Steady-State Probes
Steady-state probes are health checks that run before and after chaos injection. They answer the question: "Is my system behaving normally?" If the system isn't healthy before chaos, the experiment won't run. If it doesn't recover after chaos, the experiment is marked failed.
Probe types
ChaosPlane supports three probe types: k8s, http, and prometheus.
Kubernetes probes
Checks that a minimum number of matching Kubernetes resources are in a ready state.
steadyState:
before:
- name: pods-ready
type: k8s
k8s:
resource: pods
namespace: production
labelSelector: app=my-app
condition:
minReady: 3
Fields:
| Field | Description |
|---|---|
resource | Resource type: pods, deployments, nodes |
namespace | Namespace to query (omit for cluster-scoped resources) |
labelSelector | Label selector string (e.g. app=my-app,tier=backend) |
fieldSelector | Field selector string |
condition.minReady | Minimum number of ready resources required |
HTTP probes
Makes an HTTP request and checks the response.
steadyState:
before:
- name: api-healthy
type: http
http:
url: https://api.production.svc.cluster.local/health
method: GET
expectedStatus: 200
expectedBody: '"status":"ok"'
Fields:
| Field | Description |
|---|---|
url | Full URL to request |
method | HTTP method (default: GET) |
expectedStatus | Expected HTTP status code (default: 200) |
expectedBody | String that must appear in the response body |
Prometheus probes
Queries a Prometheus endpoint and evaluates the result against a threshold.
steadyState:
before:
- name: error-rate-baseline
type: prometheus
prometheus:
url: http://prometheus.monitoring.svc.cluster.local:9090
query: 'rate(http_requests_total{status=~"5.."}[5m])'
condition:
operator: "<"
threshold: 0.01
Fields:
| Field | Description |
|---|---|
url | Prometheus base URL |
query | PromQL query (must return a scalar or single-value vector) |
condition.operator | Comparison operator: <, >, <=, >=, ==, != |
condition.threshold | Numeric threshold to compare against |
Before and after probes
steadyState:
before:
- name: check-before
type: k8s
k8s:
resource: pods
namespace: production
labelSelector: app=my-app
condition:
minReady: 3
after:
- name: check-after
type: k8s
k8s:
resource: pods
namespace: production
labelSelector: app=my-app
condition:
minReady: 3
recoveryTimeout: 5m
before probes run during SteadyStateChecking. If any fail, the experiment moves to Failed without injecting chaos.

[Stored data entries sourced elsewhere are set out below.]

-- ==== Sys2Proof/Decode.lean ====
section
/-! DEFINITION. The decoder and the encoder of the two instruction word sets (R20-R44), written from the opcode maps
R39, R40 and the function fields R44. The decoder is total: a list of clause words gives an instruction and the number
of words it takes, or the reason it is none. -/

namespace Sys2Proof

/-- Why the words at a PC are no instruction; the cause that issuing them raises. -/
inductive DecodeError
  /-- No word is left in the clause. -/
  | noWord
  /-- An unassigned opcode: ILLEGAL_OP (R41). -/
  | unassigned
  /-- A literal beyond the clause's last word: ILLEGAL_OP (R20, R28). -/
  | noLiteral
  /-- A field that the instruction's encoding does not admit: ILLEGAL_OPERAND (R22-R28, R33, R35, R44). -/
  | badField
deriving DecidableEq, Repr

/-! ### Operand codes -/

/-- The port of a selector 0-4 (R161) and of the codes 122-126 (R29). -/
def Port.ofSel (n : Nat) : Port :=
  if n = 0 then .east else if n = 1 then .west else if n = 2 then .north else if n = 3 then .south else .die

/-- The selector of a port (R161). -/
def Port.num : Port → Nat
  | .east => 0
  | .west => 1
  | .north => 2
  | .south => 3
  | .die => 4

/-- The lane operand of a 7-bit code (R29). -/
def LOp.ofCode (n : Nat) : LOp :=
  if h : n < 104 then .v ⟨n, h⟩
  else if h : n - 104 < 8 then .o ⟨n - 104, h⟩
  else if n = 112 then .q0
  else if n = 113 then .q1
  else if h : n - 114 < 6 then .p ⟨n - 114, h⟩
  else if n = 120 then .pt
  else if n = 121 then .lid
  else if n < 127 then .port (Port.ofSel (n - 122))
  else .zero

/-- The 7-bit code of a lane operand (R29). -/
def LOp.code : LOp → Nat
  | .v r => r.val
  | .o r => 104 + r.val
  | .q0 => 112
  | .q1 => 113
  | .p r => 114 + r.val
  | .pt => 120
  | .lid => 121
  | .port x => 122 + x.num
  | .zero => 127

/-- The 9-bit code of a b operand (R20). -/
def BOp.code : BOp → Nat
  | .lane x => x.code
  | .s r => 128 + r.val
  | .imm c => 288 + c.val
  | .lit _ => 511

/-- The literal words of a b operand. -/
def BOp.lits : BOp → List Word
  | .lit w => [w]
  | _ => []

/-- The b operand of a 9-bit code, with the words that follow the instruction word (R20). -/
def BOp.ofCode (n : Nat) (rest : List Word) : Except DecodeError BOp :=
  if n < 128 then .ok (.lane (LOp.ofCode n))
  else if h : n - 128 < 160 then .ok (.s ⟨n - 128, h⟩)
  else if h : n - 288 < 223 then .ok (.imm ⟨n - 288, h⟩)
  else match rest with
    | w :: _ => .ok (.lit w)
    | [] => .error .noLiteral

/-- The 8-bit code of a uniform operand (R28). -/
def UOp.code : UOp → Nat
  | .s r => r.val
  | .k r => 160 + r.val
  | .kt => 167
  | .zero => 168
  | .reserved r => 169 + r.val
  | .const c => 192 + c.val
  | .lit _ => 255

/-- The literal words of a uniform operand. -/
def UOp.lits : UOp → List Word
  | .lit w => [w]
  | _ => []

/-- The uniform operand of an 8-bit code; a code of 255 takes the literal `w` (R28). -/
def UOp.ofCode (n : Nat) (w : Option Word) : Except DecodeError UOp :=
  if h : n < 160 then .ok (.s ⟨n, h⟩)
  else if h : n - 160 < 7 then .ok (.k ⟨n - 160, h⟩)
  else if n = 167 then .ok .kt
  else if n = 168 then .ok .zero
  else if h : n - 169 < 23 then .ok (.reserved ⟨n - 169, h⟩)
  else if h : n - 192 < 63 then .ok (.const ⟨n - 192, h⟩)
  else match w with
    | some w => .ok (.lit w)
    | none => .error .noLiteral

/-- The offset of a 6-bit field (R22). -/
def MOff.ofCode (n : Nat) (rest : List Word) : Except DecodeError MOff :=
  if n = 32 then
    match rest with
    | w :: _ => .ok (.lit w)
    | [] => .error .noLiteral
  else .ok (.units (BitVec.ofNat 6 n))

/-- The 6-bit field of an offset (R22). -/
def MOff.code : MOff → Nat
  | .units c => c.toNat
  | .lit _ => 32

/-- The literal words of an offset. -/
def MOff.lits : MOff → List Word
  | .lit w => [w]
  | _ => []

/-- A field that the instruction does not use must hold its unused value (R33). -/
def fieldIs (n v : Nat) : Except DecodeError Unit := if n = v then .ok () else .error .badField

/-- The U bit of an opcode that does not take it (R35). -/
def noU (u : Bool) : Except DecodeError Unit := if u then .error .badField else .ok ()

/-- A 1-bit field as a condition. -/
def bit1 (n : Nat) : Bool := n % 2 = 1

/-! ### Encoding -/

/-- The number of a condition. -/
def Bool.bitNat (b : Bool) : Nat := if b then 1 else 0

/-- A lane word of R20. -/
def laneWord (op : Nat) (u : Bool) (d a b : Nat) : Word :=
  BitVec.ofNat 32 (op * 2 ^ 24 + Bool.bitNat u * 2 ^ 23 + d * 2 ^ 16 + a * 2 ^ 9 + b)

/-- A uniform word of R28. -/
def uniWord (op d a b : Nat) : Word :=
  BitVec.ofNat 32 (2 ^ 31 + op * 2 ^ 24 + d * 2 ^ 16 + a * 2 ^ 8 + b)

after probes run during Recovering. ChaosPlane polls them until they all pass or recoveryTimeout elapses.
Recovery timeout
recoveryTimeout controls how long ChaosPlane waits for after probes to pass. Set it based on how long your system typically takes to recover:
steadyState:
recoveryTimeout: 10m # wait up to 10 minutes for recovery
If the timeout elapses before all probes pass, the experiment is marked Failed.
Abort conditions
Abort conditions are probes that run continuously during the Running phase. They're defined separately from steady-state probes:
abortConditions:
- name: error-rate-spike
type: prometheus
prometheus:
url: http://prometheus.monitoring.svc.cluster.local:9090
query: 'rate(http_requests_total{status=~"5.."}[1m])'
condition:
operator: ">"
threshold: 0.05
action: abort
- name: pods-too-low
type: k8s
k8s:
resource: pods
namespace: production
labelSelector: app=my-app
condition:
minReady: 1
action: rollback
Abort actions:
| Action | Behavior |
|---|---|
abort | Stop the experiment immediately, skip rollback |
pause | Pause the experiment (can be resumed) |
rollback | Stop and execute rollback |
Multiple probes
You can define multiple probes. All must pass for the phase to succeed:
steadyState:
before:
- name: pods-ready
type: k8s
k8s:
resource: pods
namespace: production
labelSelector: app=my-app
condition:
minReady: 3
- name: api-healthy
type: http
http:
url: http://my-app.production.svc.cluster.local/health
expectedStatus: 200
- name: error-rate-low
type: prometheus
prometheus:
url: http://prometheus.monitoring.svc.cluster.local:9090
query: 'rate(http_requests_total{status=~"5.."}[5m])'
condition:
operator: "<"
threshold: 0.01
Probe naming
Give probes descriptive names. They appear in experiment status and events, making it easy to understand why an experiment failed:
# Good
- name: payment-service-pods-ready
- name: checkout-api-200-ok
- name: p99-latency-under-500ms
# Less helpful
- name: probe1
- name: check
Common patterns
Minimum replica check
- name: min-replicas
type: k8s
k8s:
resource: pods
namespace: production
labelSelector: app=my-app
condition:
minReady: 2
Service health endpoint
- name: service-health
type: http
http:
url: http://my-service.production.svc.cluster.local/healthz
expectedStatus: 200
Error rate threshold
- name: error-rate
type: prometheus
prometheus:
url: http://prometheus:9090
query: 'sum(rate(http_requests_total{job="my-app",status=~"5.."}[5m])) / sum(rate(http_requests_total{job="my-app"}[5m]))'
condition:
operator: "<"
threshold: 0.05
P99 latency
- name: p99-latency
type: prometheus
prometheus:
url: http://prometheus:9090
query: 'histogram_quantile(0.99, rate(http_request_duration_seconds_bucket{job="my-app"}[5m]))'
condition:
operator: "<"
threshold: 0.5